INSTRUCTIONS FOR THE TASK: The line with "s.order.wal := by", the line with "refine ⟨v.event 0x0400", and all lines between them in the material below: return these exactly, and no others.

========================================================================

theorem dispatch_effect (s : State) (p c t : Nat) (hs : s.order.stopped = false) (hl : s.order.list = [p])
    (hf : s.order.fence = none) (hp : s.place p = some (c, t)) :
    ((s.pkt p).pref ≠ 0 → (s.pkt p).pref ≤ 12 → s.clusterEligible p ((s.pkt p).pref - 1) (s.avoidCore p) = true →
      c = (s.pkt p).pref - 1 ∧ clusterOf t = c)
    ∧ ((s.tr t).cur = none → ∀ i, (i = .dispatch ∨ (i = .affinityWaitExpiry p ∧ (s.pkt p).pref ≠ 0
        ∧ (s.rc p).listDt + s.order.cfg.affinityWait ≤ s.dt)) → ∃ u, exec i s = .next u ∧ (u.tr t).cur = some p
      ∧ (u.pkt p).st = .run t ∧ u.order.list = [] ∧ (u.rc p).imageVer = (s.cl c).version ∧ ∀ r, u.reg t r = 0) := by
  obtain ⟨cluster, thread⟩ := State.place_some hp
  refine ⟨fun h0 h12 he => ?_, fun hc i hi => ?_⟩
  · have := Option.some.inj (cluster.symm.trans (State.chooseCluster_preferred h0 h12 he))
    exact ⟨this, State.chooseThread_cluster thread⟩
  · have fills : exec i s = .next (s.fillSlot p c t) := by
      rcases hi with rfl | ⟨rfl, h0, ht⟩
      · show execDispatch s = _
        simp [execDispatch, hs, hl, hp, done]
      · show execAffinityWaitExpiry p s = _
        simp [execAffinityWaitExpiry, hs, hl, hp, h0, Nat.not_lt.2 ht, done]
    obtain ⟨v, filled, list, version⟩ := State.fillSlot_empty (p := p) (c := c) hf hc
    obtain ⟨cur, st, kept, record, regs⟩ := v.startRun_effect t p
    rw [← filled] at cur st kept record regs
    exact ⟨_, fills, cur, st, by simp [kept, list, hl], record.trans version, regs⟩

/-! ### Cut-through (R27) -/

@[simp] theorem State.updPump_rc (s : State) (n p : Nat) (g : Pump → Pump) : (s.updPump n g).rc p = s.rc p := rfl

@[simp] theorem State.updEport_rc (s : State) (n p : Nat) (g : EPort → EPort) : (s.updEport n g).rc p = s.rc p := rfl

theorem cutThroughStart_effect (s : State) (p phys : Nat) (c : Copy) (h : s.ctCopy p = some (phys, c)) :
    ∃ u, exec (.cutThroughStart p) s = .next u ∧ (u.rc p).ct = true
      ∧ (u.eport phys).now = some ⟨c, [], none, s.dt, s.qns⟩ := by
  refine ⟨(((s.ctVisit phys c).updRc p fun r => { r with ct := true }).updPump (wellOf phys) fun x =>
    x.hold p c.emit c.slots).updEport phys fun x => { x with
      now := some ⟨c, [], none, s.dt, s.qns⟩, lastGroup := c.queue / 8 }, ?_, ?_, by rw [State.updEport_eport]⟩
  · show execCutThroughStart p s = _
    unfold execCutThroughStart
    rw [h]
    rfl
  · rw [State.updEport_rc, State.updPump_rc, State.updRc_rc]

/-! ### The log (R214, R216, R217) -/

theorem logRecordAck_effect (s : State) (lane : Nat) (r : WalRec) (rest : List WalRec)
    (hw : SMap.get [] s.order.wal lane = r :: rest) (hr : s.order.commitReset = false)
    (ha : ∀ n, (s.pump n).arrivals = []) :
    ∃ u, exec (.logRecordAck lane) s = .next u ∧ SMap.get [] u.order.wal lane = rest := by
  refine ⟨s.updOrder fun o => { o with wal := SMap.set [] o.wal lane rest }, ?_, SMap.get_set_self ..⟩
  show execLogRecordAck lane s = _
  simp [execLogRecordAck, hw, hr, ha, done]

theorem commitResetResume_effect (s : State) (h : s.order.commitReset = true) :
    ∃ u, exec .commitResetResume s = .next u ∧ u.order.commitReset = false := by
  refine ⟨((s.order.wal.flatMap fun e => e.2).foldl State.applyRec s).updOrder fun o => { o with commitReset := false },
    ?_, rfl⟩
  show execCommitResetResume s = _
  simp [execCommitResetResume, h, done]

@[simp] theorem State.event_order (s : State) (code : Nat) (fields : List (Nat × Nat)) :
    (s.event code fields).order = s.order := by
  obtain ⟨o, d, l, n, h⟩ := State.event_frame s code fields
  rw [h]

theorem mem_insNat (l : List Nat) (k : Nat) : k ∈ insNat l k := by
  induction l with
  | nil => simp [insNat]
  | cons a rest ih =>
    unfold insNat
    split
    · simp
    · split
      · next h => simp [h]
      · exact List.mem_cons_of_mem _ ih

theorem walUncorrectable_effect (s : State) (lane pos : Nat) (hl : lane < 16) :
    ∃ u, exec (.walUncorrectable lane pos) s = .next u ∧ u.order.commitFault = true
      ∧ lane ∈ u.order.badLanes ∧ u.order.wal = s.order.wal := by
  let v := (s.updOrder fun o => { o with commitFault := true, badLanes := insNat o.badLanes lane }).errCnt 6 fun k => { k with
    uncorrectable := k.uncorrectable + 1 }
  have order : (v.event 0x0400 [(1, lane), (4, pos)]).order = { s.order with
      commitFault := true, badLanes := insNat s.order.badLanes lane } := State.event_order v ..
  refine ⟨v.event 0x0400 [(1, lane), (4, pos)], ?_, by rw [order], by rw [order]; exact mem_insNat .., by rw [order]⟩
  show execWalUncorrectable lane pos s = _
  unfold execWalUncorrectable
  rw [if_neg (Nat.not_le.2 hl)]
  rfl

/-! ### Fence drains and stalls (R238, R244) -/

theorem fenceDrainExpiry_effect (s : State) (f : Fence) (e p : Nat) (x : Pkt) (hf : s.order.fence = some f)
    (he : f.drainEnd = some e) (ht : e ≤ s.dt) (hp : s.order.pkts = [(p, x)]) (hs : x.hasSeq = true)
    (hst : x.st = .listed) (hr : x.refusal = none) (hc : f.covers x.domain = true) (hb : s.beforeSwitch f p = true)
    (hct : (s.rc p).ct = false) (hfc : s.isForced p = false) :
    ∃ u, exec .fenceDrainExpiry s = .next u ∧ u.order.fence = some { f with drainEnd := none, breaks := f.breaks + 1 }
      ∧ (u.rc p).fenced = true ∧ u.order.cnt.fenceBreak = s.order.cnt.fenceBreak + 1 := by
  let s1 := s.updOrder fun o => { o with fence := some { f with drainEnd := none, breaks := f.breaks + 1 } }
  let s2 := (s1.updRc p fun r => r.mark .fenced).updCnt fun c => { c with fenceBreak := c.fenceBreak + 1 }
  have packet : s1.pkt p = x := by
    show SMap.get {} s.order.pkts p = x
    simp [hp, SMap.get]
  have pulled : s1.pullBack p = s1.updRc p fun r => r.mark .fenced := by
    simp [State.pullBack, packet, hst]
  have left : (s.order.pkts.filter fun y => y.2.hasSeq && y.2.st ≠ .finished && y.2.refusal.isNone && f.covers y.2.domain
      && s.beforeSwitch f y.1 && !(s.rc y.1).ct && !s.isForced y.1).map Prod.fst = [p] := by
    simp [hp, hs, hst, hr, hc, hb, hct, hfc]
  have order := s2.event_order 0x0401 [(1, 1), (2, f.version), (4, f.breaks + 1)]
  refine ⟨s2.event 0x0401 [(1, 1), (2, f.version), (4, f.breaks + 1)], ?_, by rw [order]; rfl, ?_, by rw [order]; rfl⟩
  · show execFenceDrainExpiry s = _
    unfold execFenceDrainExpiry
    rw [hf]
    dsimp only
    rw [he]
    dsimp only
    rw [if_neg (Nat.not_lt.2 ht), left]
    simp only [List.length_singleton, List.foldl_cons, List.foldl_nil, List.isEmpty_cons, Bool.false_eq_true, if_false]
    show done (((s1.pullBack p).updCnt fun c => { c with fenceBreak := c.fenceBreak + 1 }).event 0x0401
      [(1, 1), (2, f.version), (4, f.breaks + 1)]) = _
    rw [pulled]
    rfl
  · rw [State.rc_of_order order]
    simp only [s2, State.updCnt_rc, State.updRc_rc]
    rfl

theorem orderStallTimer_effect (s : State) (d : Nat) (h0 : s.order.cfg.stallTime ≠ 0) (hl : (s.dom d).live ≠ 0)
    (hs : (s.dom d).stalled = false) (ht : (s.dom d).since + 1000000 * s.order.cfg.stallTime ≤ s.dt) :
    ∃ u, exec (.orderStallTimer d) s = .next u ∧ (u.dom d).stalled = true
      ∧ (u.dom d).commitSeq = (s.dom d).commitSeq := by
  have marked (fields : List (Nat × Nat)) : ((s.updDom d fun x => { x with stalled := true }).event 0x0402 fields).dom d
      = { s.dom d with stalled := true } := by
    rw [State.dom_of_order (State.event_order ..), State.updDom_dom]
  have holds : ¬(s.order.cfg.stallTime = 0 ∨ (s.dom d).live = 0 ∨ (s.dom d).stalled
      ∨ s.dt < (s.dom d).since + 1000000 * s.order.cfg.stallTime) := by
    simp [h0, hl, hs, Nat.not_lt.2 ht]
  have run : execOrderStallTimer d s = _ := if_neg holds
  exact ⟨_, run, by rw [marked], by rw [marked]⟩

/-- Settles O36: each clause is a lemma about its command. -/
theorem dispatchAndCommit : Obligations.DispatchAndCommit := by
  unfold Obligations.DispatchAndCommit
  exact ⟨dispatch_effect, commit_unreleasable,
    fun s lane j hl hr hs hb hp hd hrel hw hu hf hm hj hct hv =>
      ⟨commit_count hl hr hs hb hp hd hrel hw hu hf hm hj hct hv, commit_emit hl hr hs hb hp hd hrel hw hu hf hm hj hct hv⟩,
    cutThroughStart_effect, logRecordAck_effect, commitResetResume_effect, walUncorrectable_effect,
    fenceDrainExpiry_effect, orderStallTimer_effect⟩

end Sys2Proof.Machine
end

section
/-!
PROOFS. Rules that the time and the ledger commands share: how a command answers its body's result (R488, R495), what an
event leaves alone (R486), and how epochs open, close and are sealed (R65-R68, R435-R438).
-/

namespace Sys2Proof.Machine

/-! ### Answers of commands (R485, R488, R495) -/

theorem State.tooLong_later (s : State) (c : Sys2Proof.CmdRef) : s.tooLong c .later = false := by
  unfold State.tooLong
  split
  · next h => cases h
  · rfl

/-- An accepted command whose result fits answers what its body answers, over what its body leaves. -/
theorem State.command_answers {s u : State} {c : Sys2Proof.CmdRef} {op : Nat} {fields : List (Nat × Nat)}
    {body : State → State × Ans} {a : Ans} (h : s.accepts c op fields) (hb : body s = (u, a))
    (ht : s.tooLong c a = false) : s.command c op fields body = .next (u.answer c a) := by
  rw [State.command_accepts s c op fields body h, hb]
  simp [ht]

theorem State.command_ok {s u : State} {c : Sys2Proof.CmdRef} {op : Nat} {fields : List (Nat × Nat)}
    {body : State → State × Ans} (h : s.accepts c op fields) (hb : body s = (u, .ok)) :
    s.command c op fields body = .next (u.answer c .ok) :=
  State.command_answers h hb (State.tooLong_status ..)

theorem State.command_status {s u : State} {c : Sys2Proof.CmdRef} {op k : Nat} {fields : List (Nat × Nat)}
    {body : State → State × Ans} (h : s.accepts c op fields) (hb : body s = (u, .status k)) :
    s.command c op fields body = .next (u.answer c (.status k)) :=
  State.command_answers h hb (State.tooLong_status ..)

theorem State.command_later {s u : State} {c : Sys2Proof.CmdRef} {op : Nat} {fields : List (Nat × Nat)}
    {body : State → State × Ans} (h : s.accepts c op fields) (hb : body s = (u, .later)) :
    s.command c op fields body = .next (u.answer c .later) :=
  State.command_answers h hb (State.tooLong_later ..)

/-- A command that only reads answers its bytes over the state it found, whether they fit or not. -/
theorem State.command_reads {s : State} {c : Sys2Proof.CmdRef} {op : Nat} {fields : List (Nat × Nat)}
    {body : State → State × Ans} {a : Ans} (h : s.accepts c op fields) (hb : body s = (s, a)) :
    s.command c op fields body = .next (s.answer c a) := by
  rw [State.command_accepts s c op fields body h, hb, ite_self]

/-! ### Events leave device time and the ledger alone (R486) -/

@[simp] theorem State.event_time (s : State) (code : Nat) (fields : List (Nat × Nat)) :
    (s.event code fields).time = s.time := by
  obtain ⟨o, d, l, n, h⟩ := State.event_frame s code fields
  rw [h]

@[simp] theorem State.event_ledger (s : State) (code : Nat) (fields : List (Nat × Nat)) :
    (s.event code fields).ledger = s.ledger := by
  obtain ⟨o, d, l, n, h⟩ := State.event_frame s code fields
  rw [h]

@[simp] theorem State.updLedger_ledger (s : State) (f : LedgerSt → LedgerSt) : (s.updLedger f).ledger = f s.ledger := rfl

@[simp] theorem State.updTime_time (s : State) (f : TimeSt → TimeSt) : (s.updTime f).time = f s.time := rfl

/-! ### Sealing (R435, R437, R438) -/

/-- The slots of the ring, 0 while there is none. -/
def State.slots (s : State) : Nat := (s.ledger.ring.map (·.slots)).getD 0

/-- The record of an epoch at its seal. -/
def State.sealed (s : State) (e : LEpoch) : LEpoch :=
  { e with phase := .sealed, graceUs := Nat.min ((s.dt - e.graceFrom) / 1000) 100000 }

/-- The records once epoch `e` is sealed: its own joins them, and the one in the slot of the epoch after next leaves. -/
def State.retained (s : State) (e : LEpoch) : List LEpoch :=
  (s.ledger.recs ++ [s.sealed e]).filter fun x => !decide (s.slots ≤ e.no + 2 ∧ x.no = e.no + 2 - s.slots)

theorem State.sealClosing_none {s : State} (h : s.ledger.closing = none) : s.sealClosing = s := by
  rw [State.sealClosing, h]

theorem State.sealClosing_some {s : State} {e : LEpoch} (h : s.ledger.closing = some e) :
    ∃ n, s.sealClosing.ledger = { s.ledger with
      closing := none, lastSeal := s.time.ns, lost := n, recs := s.retained e } := by
  unfold State.sealClosing
  split
  · next hn => simp [hn] at h
  · next x hx =>
    obtain rfl : x = e := Option.some.inj (hx.symm.trans h)
    extract_lets slots rec' s1 gone t s2 old
    have hs : slots = s.slots := by
      simp only [slots, State.slots]
      cases s.ledger.ring <;> rfl
    have kept : ∃ n, s2.ledger = { s.ledger with
        closing := none, lastSeal := s.time.ns, lost := n, recs := s.retained x } := by
      by_cases hk : slots ≤ x.no + 2
      · have recs : t.ledger.recs = s.retained x :=
          List.filter_congr fun r _ => by simp [← hs, hk, gone]
        simp only [s2, if_pos hk]
        split
        · exact ⟨_, by rw [State.event_ledger, ← recs]; rfl⟩
        · exact ⟨_, by rw [← recs]; rfl⟩
      · have recs : s1.ledger.recs = s.retained x :=
          (List.filter_eq_self.2 fun r _ => by simp [← hs, hk]).symm
        simp only [s2, if_neg hk]
        exact ⟨_, by rw [← recs]; rfl⟩
    obtain ⟨n, hn⟩ := kept
    refine ⟨n, ?_⟩
    split
    · rw [State.event_ledger, hn]
    · exact hn

/-- Whatever sealing does, it leaves the open epoch, its number, the lengths and the grace as they were. -/
theorem State.sealClosing_kept (s : State) : ∃ c r l n, s.sealClosing.ledger = { s.ledger with
    closing := c, recs := r, lastSeal := l, lost := n } := by
  cases h : s.ledger.closing with
  | none => exact ⟨_, _, _, _, by rw [State.sealClosing_none h]⟩
  | some e =>
    obtain ⟨n, hn⟩ := State.sealClosing_some h
    exact ⟨_, _, _, _, hn⟩

@[simp] theorem State.sealClosing_time (s : State) : s.sealClosing.time = s.time := by
  unfold State.sealClosing
  split
  · rfl
  · extract_lets slots rec' s1 gone t s2 old
    have kept : s2.time = s.time := by
      simp only [s2]
      split
      · split
        · rw [State.event_time]
          rfl
        · rfl
      · rfl
    split
    · rw [State.event_time, kept]
    · exact kept

/-! ### Epochs open and close (R65-R69, R435) -/

/-- The epoch that opens at DT `t` (R65-R67). -/
def State.nextEpoch (s : State) (t : Nat) : LEpoch :=
  { no := s.ledger.nextNo, start := t, endAt := nextMultiple (s.ledger.lengthS * secNs) t
    lenNs := s.ledger.lengthS * secNs, holdover := s.time.st ≠ .locked }

@[simp] theorem State.openEpoch_ledger (s : State) (t : Nat) : (s.openEpoch t).ledger
    = { s.ledger with openEp := some (s.nextEpoch t), nextNo := s.ledger.nextNo + 1 } := rfl

@[simp] theorem State.openEpoch_time (s : State) (t : Nat) : (s.openEpoch t).time = s.time := rfl

/-- An epoch that has closed at DT `t`, whose grace of `ms` counts from `g` (R435). -/
def LEpoch.closed (e : LEpoch) (t g ms : Nat) : LEpoch :=
  { e with phase := .closing, stop := t, graceFrom := g, sealAt := g + 1000000 * ms }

========================================================================

WRITTEN SOLUTION:
      ∧ lane ∈ u.order.badLanes ∧ u.order.wal = s.order.wal := by
  let v := (s.updOrder fun o => { o with commitFault := true, badLanes := insNat o.badLanes lane }).errCnt 6 fun k => { k with
    uncorrectable := k.uncorrectable + 1 }
  have order : (v.event 0x0400 [(1, lane), (4, pos)]).order = { s.order with
      commitFault := true, badLanes := insNat s.order.badLanes lane } := State.event_order v ..
  refine ⟨v.event 0x0400 [(1, lane), (4, pos)], ?_, by rw [order], by rw [order]; exact mem_insNat .., by rw [order]⟩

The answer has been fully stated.